As we head into the 2021 season, there are those starting to float theories as to why Richmond cannot register a historic three-peat and clock up their fourth flag in five seasons. The list is getting older – yes, that is no lie. No team stays up for that long – right, that could be true as well. Until they do. Teams will work the Tigers out, right? How’s that theory gone so far.
Nick Vlastuin is 26 years old. Those proclaiming the end is nigh for this group of Tigers obviously has not done their research. There are plenty of players in their prime right now, and Vlastuin joins names like Lynch, Caddy, Broad, McIntosh, Nankervis, Short and Castagna in the 24-28-year-old “win now” group. Beneath them, players like Rioli, Baker, Graham, Bolton, Balta and the troubled Sydney Stack round out a list that is not going to fall away in the next couple of seasons. Yes, the output from Edwards, Cotchin and Houli may decrease a little, but the slack can well and truly be picked up.

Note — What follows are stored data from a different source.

-- ==== Sys2Proof/Machine/Checksum.lean ====
section
/-! DEFINITION. The checksum engine (spec/40_checksum.md), a pure function used by frame validation and by SET_TEMP. -/

namespace Sys2Proof.Machine

/-- The accumulator after the shift and the fold of one iteration, before the input byte enters (R100, R105). -/
def checksumShift (seed : Byte) (acc : Half) : Half :=
  let shifted := acc <<< 1
  if shifted.toNat > 0x00FF then (shifted &&& 0x00FF#16) ^^^ seed.setWidth 16 else shifted

/-- One iteration of the loop of R100. -/
def checksumStep (seed : Byte) (acc : Half) (b : Byte) : Half :=
  (checksumShift seed acc &&& 0x00FF#16) ^^^ b.setWidth 16

/-- The accumulator after the bytes of `bs`, starting from 0x00FF (R100). -/
def checksumAcc (bs : List Byte) (seed : Byte) : Half :=
  bs.foldl (checksumStep seed) 0x00FF#16

/-- `checksum(B, n, seed)` of R100, with the special case of R101 before the loop. -/
def checksum (bs : List Byte) (n : Nat) (seed : Byte) : Byte :=
  if n < 2 then 0x00#8 else (checksumAcc (bs.take n) seed).setWidth 8

end Sys2Proof.Machine
end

Vlastuin may be without an All-Australian selection at this point in his career, but there is little question that he is amongst the best defenders in the game. I ask you – would you prefer Vlastuin in your defence, or Brad Sheppard? Vlastuin or Darcy Byrne-Jones? Vlastuin or Nick Haynes?
With all due respect to the players named – all AA-calibre players and all with an AA-blazer hanging somewhere in their home, you’d be hard-pressed to select any of them over Richmond’s red menace.

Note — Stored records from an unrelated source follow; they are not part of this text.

-- ==== Sys2Proof/Laws/Frame.lean ====
section
/-! SUPPORT. What the parts of a frame completion leave unchanged: one lemma per part and field. -/

namespace Sys2Proof.Machine

section
variable (s : State)

@[simp] theorem State.heartbeat_cfg : (s.heartbeat).cfg = s.cfg := rfl
@[simp] theorem State.heartbeat_rxState : (s.heartbeat).rxState = s.rxState := rfl
@[simp] theorem State.heartbeat_hdr : (s.heartbeat).hdr = s.hdr := rfl
@[simp] theorem State.heartbeat_body : (s.heartbeat).body = s.body := rfl
@[simp] theorem State.heartbeat_otherPresent : (s.heartbeat).otherPresent = s.otherPresent := rfl
@[simp] theorem State.heartbeat_queue : (s.heartbeat).queue = s.queue := rfl
@[simp] theorem State.heartbeat_visValid : (s.heartbeat).visValid = s.visValid := rfl
@[simp] theorem State.heartbeat_visHandle : (s.heartbeat).visHandle = s.visHandle := rfl
@[simp] theorem State.heartbeat_flags : (s.heartbeat).flags = s.flags := rfl
@[simp] theorem State.heartbeat_lastCause : (s.heartbeat).lastCause = s.lastCause := rfl
@[simp] theorem State.heartbeat_counters : (s.heartbeat).counters = s.counters := rfl
@[simp] theorem State.heartbeat_source : (s.heartbeat).source = s.source := rfl
@[simp] theorem State.heartbeat_history : (s.heartbeat).history = s.history := rfl
@[simp] theorem State.heartbeat_schedule : (s.heartbeat).schedule = s.schedule := rfl
@[simp] theorem State.heartbeat_reads : (s.heartbeat).reads = s.reads := rfl

@[simp] theorem State.sendOne_cfg : s.sendOne.cfg = s.cfg := by
  rw [State.sendOne]
  split
  · rfl
  · split <;> rfl

@[simp] theorem State.sendOne_rxState : s.sendOne.rxState = s.rxState := by
  rw [State.sendOne]
  split
  · rfl
  · split <;> rfl

@[simp] theorem State.sendOne_hdr : s.sendOne.hdr = s.hdr := by
  rw [State.sendOne]
  split
  · rfl
  · split <;> rfl

@[simp] theorem State.sendOne_body : s.sendOne.body = s.body := by
  rw [State.sendOne]
  split
  · rfl
  · split <;> rfl

@[simp] theorem State.sendOne_otherPresent : s.sendOne.otherPresent = s.otherPresent := by
  rw [State.sendOne]
  split
  · rfl
  · split <;> rfl

@[simp] theorem State.sendOne_visValid : s.sendOne.visValid = s.visValid := by
  rw [State.sendOne]
  split
  · rfl
  · split <;> rfl

@[simp] theorem State.sendOne_visHandle : s.sendOne.visHandle = s.visHandle := by
  rw [State.sendOne]
  split
  · rfl
  · split <;> rfl

@[simp] theorem State.sendOne_flags : s.sendOne.flags = s.flags := by
  rw [State.sendOne]
  split
  · rfl
  · split <;> rfl

@[simp] theorem State.sendOne_lastCause : s.sendOne.lastCause = s.lastCause := by
  rw [State.sendOne]
  split
  · rfl
  · split <;> rfl

@[simp] theorem State.sendOne_source : s.sendOne.source = s.source := by
  rw [State.sendOne]
  split
  · rfl
  · split <;> rfl

@[simp] theorem State.sendOne_schedule : s.sendOne.schedule = s.schedule := by
  rw [State.sendOne]
  split
  · rfl
  · split <;> rfl

@[simp] theorem State.sendOne_reads : s.sendOne.reads = s.reads := by
  rw [State.sendOne]
  split
  · rfl
  · split <;> rfl

@[simp] theorem State.arbiter_cfg (c : Completion) : (s.arbiter c).cfg = s.cfg := by
  cases c <;> simp only [State.arbiter] <;> (try split) <;> simp

@[simp] theorem State.arbiter_rxState (c : Completion) : (s.arbiter c).rxState = s.rxState := by
  cases c <;> simp only [State.arbiter] <;> (try split) <;> simp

It must be difficult at times to find inspiration to be better. With three premierships in the last four seasons, you could forgive a triple premiership player for taking his foot off the gas a little, but I doubt we’ll see that happen with Vlastuin. It is not in his nature to rest on his laurels. It is not in his nature to take his foot off the pedal when there is more team success in the offing. But it is also not in his nature to need to be the star of this Richmond unit, and that should not tarnish his legacy.

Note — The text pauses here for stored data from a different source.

/-- One step once a competitor is known. -/
theorem step_of_heardCompetitor {s t : State} (hs : s.HeardCompetitor) (h : step s = .next t) :
    t.HeardCompetitor ∧ t.cfg = s.cfg ∧ t.hbCnt = s.hbCnt
      ∧ ∃ items, t.history = s.history ++ items ∧ s.cfg.params.romPresence ∉ txFrames items := by
  have hn : s.noReset := fun hr => hs.no_reset (List.mem_of_head? hr)
  have hlegal : t.Legal := stepsKeepTheStateLegal s t hs.legal h
  obtain ⟨added, evs, hq⟩ | ⟨evs, sent, hp⟩ := step_kinds_of_noReset hn h
  · refine ⟨⟨hlegal, hq.otherPresent.trans hs.present, ?_, hq.cfg ▸ hs.presence_no_command⟩, hq.cfg, hq.hbCnt,
      evs.map .ev, hq.history, by simp⟩
    exact hq.schedule ▸ fun hr => hs.no_reset (List.mem_of_mem_tail hr)
  · obtain ⟨hpresent, hhb⟩ := hp.sticky hs.present
    refine ⟨⟨hlegal, hpresent, ?_, hp.cfg ▸ hs.presence_no_command⟩, hp.cfg, hhb,
      evs.map .ev ++ sent.map .tx, hp.history, by simpa using hp.presence_not_sent hs⟩
    exact hp.schedule ▸ fun hr => hs.no_reset (List.mem_of_mem_tail hr)

/-- Settles O47, by induction on the number of steps. -/
theorem arbitrationIsSticky : Obligations.ArbitrationIsSticky := by
  intro n s hl ho hr hc
  have hs : s.HeardCompetitor := ⟨hl, ho, hr, hc⟩
  clear hl ho hr hc
  induction n generalizing s with
  | zero => exact ⟨hs.present, rfl, [], by simp [runSteps], by simp⟩
  | succ n ih =>
    obtain ⟨t, h⟩ := step_total s
    obtain ⟨ht, hcfg, hhb, items, hhist, hitems⟩ := step_of_heardCompetitor hs h
    obtain ⟨hpresent, hhb', items', hhist', hitems'⟩ := ih t ht
    rw [runSteps_succ n h]
    refine ⟨hpresent, hhb'.trans hhb, items ++ items', by rw [hhist', hhist, List.append_assoc], ?_⟩
    rw [txFrames_append, List.mem_append]
    exact not_or.2 ⟨hitems, hcfg ▸ hitems'⟩

end Sys2Proof.Machine

/-! What the block may transmit, frame by frame, and what an accepted frame leaves in the state. -/

namespace Sys2Proof.Machine

/-! ### Outbound frames -/

/-- `commandWellFormed` on a frame of known length, clause by clause (R28, R56). -/
theorem commandWellFormed_of {p : Params} {f : Frame} {n : Nat} (hlen : f.length = n) (hmax : n ≤ 64)
    (hmarker : byteAt f 0 = Wire.marker) (hbody : (byteAt f 5).toNat + 7 = n)
    (haddr : byteAt f 2 = p.ctrlSrc ∧ byteAt f 4 = p.dirControl)
    (hsum : byteAt f (n - 1) = checksum f (n - 1) Wire.seedOther) : commandWellFormed p f = true := by
  subst hlen
  have hframe : f.length ≤ Wire.frameMax := hmax.trans (by decide)
  simp only [commandWellFormed, frameWellFormed, Bool.and_eq_true, beq_iff_eq, decide_eq_true_eq]
  exact ⟨⟨⟨⟨⟨⟨hmarker, hbody.symm⟩, hframe⟩, hmax⟩, haddr.1⟩, haddr.2⟩, hsum⟩

/-- A ROM other than the SET_TEMP template goes out as it is (R56). -/
theorem rom_commandWellFormed (c : Config) (r : RomName) (hr : r ≠ .setTemp) :
    commandWellFormed c.params (romOf c.params r) = true :=
  commandWellFormed_of rfl (rom_length c r).2 (rom_marker c r) (rom_bodyLength c r) (rom_address c r) (rom_checksum c r hr)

Vlastuin may indeed end a Tiger without an All-Australian blazer. He may end up going through his entire career without a Jack Dyer Medal hanging from his neck. In hindsight, his achievements may pale in comparison to the exploits of Dustin Martin’s Norm Smith Medals, Cotchin’s captaincy or Riewoldt’s Coleman Medals, but the value of Vlastuin to Richmond will come in moments and our memories of them. It will be immortalized in him standing under the footy as the Adelaide captain closed in on him. It will live in moments where he put his body on the line and crashed to the deck on the end of a Patrick Dangerfield forearm.
And it will live in his next selfless act that makes the Tigers just that little bit better.
It probably won’t win him an AA berth or a Jack Dyer Medal, but it may aid the Tigers in picking up a fourth premiership, and in doing so would cement Nick Vlastuin as one of Richmond’s all-time greats. The individual awards can go to someone else.